Teaching how to fish never takes a day off

John Liechty

For as long as I can remember, I have always enjoyed sharing information with others. Since I was a small child, I have eagerly helped others to learn. Teaching is one of the most gratifying things to do, and to see success come from a lesson is very rewarding for me. Each day that I am hired to take people to the lake, my primary focus is on having fun, but I also want them to leave the water with a better understanding of “how to.” But, what about the days that I don’t have clients and i’m not out on the lake instructing?

Well, believe it or not, I spend my free time fishing as well. And, my most valued student is my daughter. She is now 2.5 years old and one of her favorite things to do is to go fishing at White Pines Lake with Dada.

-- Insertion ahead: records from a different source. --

/-- `SC.B.ESC`, 41_samplecodec.md R172, R171, for every value of the biases under which the new
width fits the 17-bit register (10_state.md R32): the width from `v - (tb + LB)`; nothing else
changes. The other biases are `ModeBEscapePastTheRegisterIsIllegal`'s. -/
def Obligations.ModeBEscapeChangesTheWidth : Prop :=
  ∀ (w v : Nat) (s : State), s.sc.st = .busy → 0 < s.sc.blk → s.sc.w.toNat = w →
    6 < w → w < maxWidth s.sc.depth16 → v < 2 ^ w →
    (2 ^ (w - 1) : Int) + lowerBiasOf s.biases s.sc.depth16 ≤ v →
    (v : Int) ≤ 2 ^ (w - 1) + upperBiasOf s.biases s.sc.depth16 →
    ∃ x d : Nat, (d : Int) = v - (2 ^ (w - 1) + lowerBiasOf s.biases s.sc.depth16) ∧
      x = (if d + 1 < w then d + 1 else d + 2) ∧
      (x < 2 ^ 17 →
        exec (.scBEsc w v) s = .next { s with sc := { s.sc with w := BitVec.ofNat 17 x } })

/-- `SC.B.ESC` under biases so far apart that the new width does not fit 17 bits: the step runs,
the register gets a free value above `W0` (note 24), and the next step of SC is the width fault
that 30_encoding.md R107 predicts; nothing else changes. -/
def Obligations.ModeBEscapePastTheRegisterIsIllegal : Prop :=
  ∀ (w v : Nat) (s : State), s.sc.st = .busy → 0 < s.sc.blk → s.sc.w.toNat = w →
    6 < w → w < maxWidth s.sc.depth16 → v < 2 ^ w →
    (2 ^ (w - 1) : Int) + lowerBiasOf s.biases s.sc.depth16 ≤ v →
    (v : Int) ≤ 2 ^ (w - 1) + upperBiasOf s.biases s.sc.depth16 →
    (2 ^ 17 : Int) ≤ v - (2 ^ (w - 1) + lowerBiasOf s.biases s.sc.depth16) + 2 →
    ∃ t, exec (.scBEsc w v) s = .next t ∧ maxWidth s.sc.depth16 < t.sc.w.toNat ∧
      t = { s with sc := { s.sc with w := t.sc.w }, free := t.free } ∧
      scTurn t = .next (raise .sc .decodingError t)

/-- `SC.C.SETW`, 41_samplecodec.md R175: the low part plus one, absolute, in `1..2^(W0-1)`; nothing
else changes. -/
def Obligations.ModeCSetsTheWidthAbsolutely : Prop :=
  ∀ (w v : Nat) (s : State), s.sc.st = .busy → 0 < s.sc.blk → s.sc.w.toNat = w →
    w = maxWidth s.sc.depth16 → 2 ^ (w - 1) ≤ v → v < 2 ^ w →
    exec (.scCSetw w v) s =
        .next { s with sc := { s.sc with w := BitVec.ofNat 17 (v - 2 ^ (w - 1) + 1) } } ∧
      1 ≤ v - 2 ^ (w - 1) + 1 ∧ v - 2 ^ (w - 1) + 1 ≤ 2 ^ (maxWidth s.sc.depth16 - 1)

/-- `change_width`, 41_samplecodec.md R171: the deltas count through the widths in order with the
current one left out. -/
def Obligations.ChangeWidthSkipsTheCurrentWidth : Prop :=
  ∀ w : Nat, 1 ≤ w →
    (∀ d, changeWidth w d ≠ w ∧ changeWidth w d = if d + 1 < w then d + 1 else d + 2) ∧
    (∀ d, changeWidth w d < changeWidth w (d + 1)) ∧
    (∀ x, 1 ≤ x → x ≠ w → ∃ d, changeWidth w d = x)

/-- Only the low `N` bits matter, 41_samplecodec.md R178: the samples of a block are `sext_N` of
the running sums of its deltas, or of the running sums of those. -/
def Obligations.SamplesAreRunningSumsOfDeltas : Prop :=
  ∀ (l : List (Nat × Nat)) (c : Sc), c.mem1 = 0 → c.mem2 = 0 →
    let es := l.map fun p => writeDelta p.1 p.2
    let sums := if c.so then runningSums 0 (runningSums 0 es) else runningSums 0 es
    ∃ xs : List Sample,
      (l.foldl (fun c p => writeSample p.1 p.2 c) c).out = c.out ++ xs ∧
      xs.map BitVec.toInt = sums.map (sextInt (nativeWidth c.depth16))

/-- Completion of SC and of PD, 41_samplecodec.md R180, 42_patterndecoder.md R223. -/
def Obligations.FinishedUnitsBecomeDone : Prop :=
  ∀ s : State,
    (s.sc.st = .busy → s.sc.blk = 0 → s.sc.rem = 0 →
      scTurn s = .next { s with sc := { s.sc with st := .done } }) ∧
    (s.pd.st = .busy → s.pd.cmd = none → s.pd.row = s.pd.rows →
      pdTurn s = .next { s with pd := { s.pd with st := .done } })

/-- Block isolation, 41_samplecodec.md R184: between blocks, what an earlier block left in the
width, the accumulators, the reader and the output changes nothing of the samples to come. -/
def Obligations.BlocksAreIsolated : Prop :=
  ∀ (s : State) (w : Width) (mem1 mem2 : Word) (br : Br) (out : List Sample) (n : Nat),
    s.sc.st = .busy → s.sc.blk = 0 →
    ∃ t u, runTurns scTurn n s = .next t ∧
      runTurns scTurn n { s with sc := { s.sc with
        w := w, mem1 := mem1, mem2 := mem2, br := br, out := out } } = .next u ∧
      u.sc.st = t.sc.st ∧ u.sc.err = t.sc.err ∧
      (t.sc.st ≠ .fault → ∃ xs, t.sc.out = s.sc.out ++ xs ∧ u.sc.out = out ++ xs)

/-- A decode is a function of its operands and source bytes, 10_state.md R49, 20_memory.md R79. -/
def Obligations.ScDecodeDependsOnlyOnItsInputs : Prop :=
  ∀ (slen : Nat) (depth16 so : Bool) (srclen : Nat) (s s' : State) (n : Nat),
    s.sc.st ≠ .busy → s'.sc.st ≠ .busy → s.ssrc = s'.ssrc → s.biases = s'.biases →
    ∃ a a' t t', exec (.scDecode slen depth16 so srclen) s = .next a ∧
      exec (.scDecode slen depth16 so srclen) s' = .next a' ∧
      runTurns scTurn n a = .next t ∧ runTurns scTurn n a' = .next t' ∧
      t.sc.st = t'.sc.st ∧ t.sc.err = t'.sc.err ∧ (t.sc.st ≠ .fault → t.sc.out = t'.sc.out)

/-- Every `SC.DECODE` ends in DONE or FAULT, 60_exceptions.md R278. -/
def Obligations.EveryScDecodeTerminates : Prop :=
  ∀ s : State, Inv s → s.sc.st = .busy →
    ∃ n t, runTurns scTurn n s = .next t ∧
      ((t.sc.st = .done ∧ t.sc.out.length = t.sc.slen) ∨
        (t.sc.st = .fault ∧ t.sc.err ≠ .noError))

/-! ### PatternDecoder -/

/-- `PD.DECODE` starts, 10_state.md R48, 42_patterndecoder.md R210: every register initialised,
nothing outside PD changes. -/
def Obligations.PdDecodeStartsAFreshPattern : Prop :=
  ∀ (rows srclen : Nat) (s : State), s.pd.st ≠ .busy →
    ∃ t, exec (.pdDecode rows srclen) s = .next t ∧ t = { s with pd := t.pd } ∧
      t.pd.rows = rows ∧ t.pd.srclen = srclen ∧ t.pd.pos = 0 ∧ t.pd.row = 0 ∧
      (∀ c, t.pd.chan c = { mask := 0, note := 0, ins := 0, vol := 0, eff := 0, prm := 0 }) ∧
      t.pd.cur = [] ∧ t.pd.out = [] ∧ t.pd.err = .noError ∧
      t.pd.st = if rows = 0 then .done else .busy

/-- `PD.END`, 42_patterndecoder.md R213: the row joins the output, the ChannelState records stay. -/
def Obligations.RowEndEmitsTheRow : Prop :=
  ∀ s : State, s.pd.st = .busy → s.pd.row < s.pd.rows → s.pd.cmd = none →
    exec .pdEnd s = .next { s with pd := { s.pd with
      out := s.pd.out ++ [s.pd.cur], cur := [], row := s.pd.row + 1 } }

/-- `PD.SELM` and `PD.SEL`, 30_encoding.md R95 to R99, 42_patterndecoder.md R214 to R222: the bytes
the effective mask asks for are consumed, the channel's record and only it is written, the entry
joins the row unless the mask is 0, and nothing else changes; InvalidSource where a byte is
missing. PD.POS is past the select byte. -/
def Obligations.ChannelSelectCommandDecodesItsFields : Prop :=
  ∀ (b : Byte) (s : State), b ≠ 0 → s.pd.st = .busy → s.pd.row < s.pd.rows →
    s.pd.cmd = none → s.pd.pos ≤ s.pd.srclen →
    let i : Instr := if b.getLsbD 7 then .pdSelm b else .pdSel b
    let c := selectedChannel b
    let mask := effectiveMask s.psrc b s.pd
    let x := recordAfter s.psrc b s.pd
    commandEnd s.psrc b s.pd ≤ s.pd.pos + 6 ∧
    if s.pd.srclen < commandEnd s.psrc b s.pd then
      exec i s = .next (raise .pd .invalidSource s)
    else
      exec i s = .next { s with pd := { s.pd with
        pos := commandEnd s.psrc b s.pd,
        ch := s.pd.ch.set c.toNat x c.isLt,
        cur := if mask = 0 then s.pd.cur else s.pd.cur ++ [entryOf c mask x] } }

/-- The finer view, 42_patterndecoder.md R212: opening a command and doing its fields one step each
ends where the whole command ends, in the same state, errors included. -/
def Obligations.FieldStepsComposeToTheWholeCommand : Prop :=
  ∀ s : State, s.pd.st = .busy → s.pd.row < s.pd.rows → s.pd.cmd = none →
    ∃ t, pdBeginTurn s = .next t ∧
      runTurns pdTurn (match t.pd.cmd with
        | some k => k.todo.length + 1
        | none => 0) t = pdTurn s

/-- `PD.F.NOTE`, 42_patterndecoder.md R217, on the command in progress. -/
def Obligations.NoteFieldReadsOrRepeats : Prop :=
  ∀ (m : Byte) (k : PdCmd) (s : State), s.pd.st = .busy → s.pd.cmd = some k → k.mask = m →
    k.todo.head? = some .note → (m.getLsbD 0 || m.getLsbD 4) = true →
    let old := s.pd.chan k.chan
    let n := maskBit m 0
    let x := if m.getLsbD 0 then readByte s.psrc s.pd.pos else old.note
    if m.getLsbD 0 = true ∧ s.pd.srclen ≤ s.pd.pos then
      exec (.pdFNote m) s = .next (raise .pd .invalidSource s)
    else
      exec (.pdFNote m) s = .next { s with pd := { s.pd with
        pos := s.pd.pos + n,
        ch := s.pd.ch.set k.chan.toNat { old with note := x } k.chan.isLt,
        cmd := some { k with entry := { k.entry with note := noteXlat x },
                             todo := k.todo.tail } } }

/-- `PD.F.INS`, 42_patterndecoder.md R218, on the command in progress. -/
def Obligations.InstrumentFieldReadsOrRepeats : Prop :=
  ∀ (m : Byte) (k : PdCmd) (s : State), s.pd.st = .busy → s.pd.cmd = some k → k.mask = m →
    k.todo.head? = some .ins → (m.getLsbD 1 || m.getLsbD 5) = true →
    let old := s.pd.chan k.chan
    let n := maskBit m 1
    let x := if m.getLsbD 1 then readByte s.psrc s.pd.pos else old.ins
    if m.getLsbD 1 = true ∧ s.pd.srclen ≤ s.pd.pos then
      exec (.pdFIns m) s = .next (raise .pd .invalidSource s)
    else
      exec (.pdFIns m) s = .next { s with pd := { s.pd with
        pos := s.pd.pos + n,
        ch := s.pd.ch.set k.chan.toNat { old with ins := x } k.chan.isLt,
        cmd := some { k with entry := { k.entry with instrument := x },
                             todo := k.todo.tail } } }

We talk all about fish behavior, angling strategies, lure rigging methods and presentation and, most importantly, mud. She likes to play in the mud.

Recently, while enjoying our time along the shoreline of this peaceful mountain lake, we met some other youthful fishing enthusiasts and gladly assisted them.

On one occasion, as my daughter landed her first bass, a couple and their son watched with excitement. They cheered as she reeled the feisty bass to the shore. The fanfare added to the overall Xperience for her. Once the fish was landed, we carefully removed the hook and released the fish back into the water. They congratulated my daughter and politely asked, “What are you using?”

I could have said, “A rubber worm,” and left it at that, but instead, I instinctively went into a full breakdown of the complete setup. I said, “It is a 5-inch watermelon/red Senko, rigged weedless on a Gamakatsu 3/0 extra wide gap hook. The key is to cast to the edge of the weedline and let it drift lifelessly to the bottom. Then twitch it every few seconds to coax one into biting.”

For some, this would have been too much information, but they took advantage of the lesson and thanked us for spending the extra time. I’m sure they went and bought some and are now catching fish on them.

On another outing, my daughter and I were wading ankle deep in a shady little cover when a couple of youngsters decided to join us. They began to cast alongside us as I noticed their gear was in need of some care. Without hesitation, I said, “Let me see that thing,” and the young boy gladly passed his rod and reel to me. I began to take out the loopy, twisted birds’ nest and straighten the line. I handed it back, he thanked me and proceeded to cast. I watched for a few minutes and noticed his technique needed a little work, as he was not casting very far at all. After a short tutorial on how to cast, they were both elated and casting their lures out into deep water.

Sometimes it only takes an extra minute or two to steer someone to success. Instilling confidence and educating these young anglers is a lesson I happily teach from day to day. I like to think that these brief moments may lead to the next greatest catch, years of enjoyment in the outdoors and, most importantly, a lifetime of fun.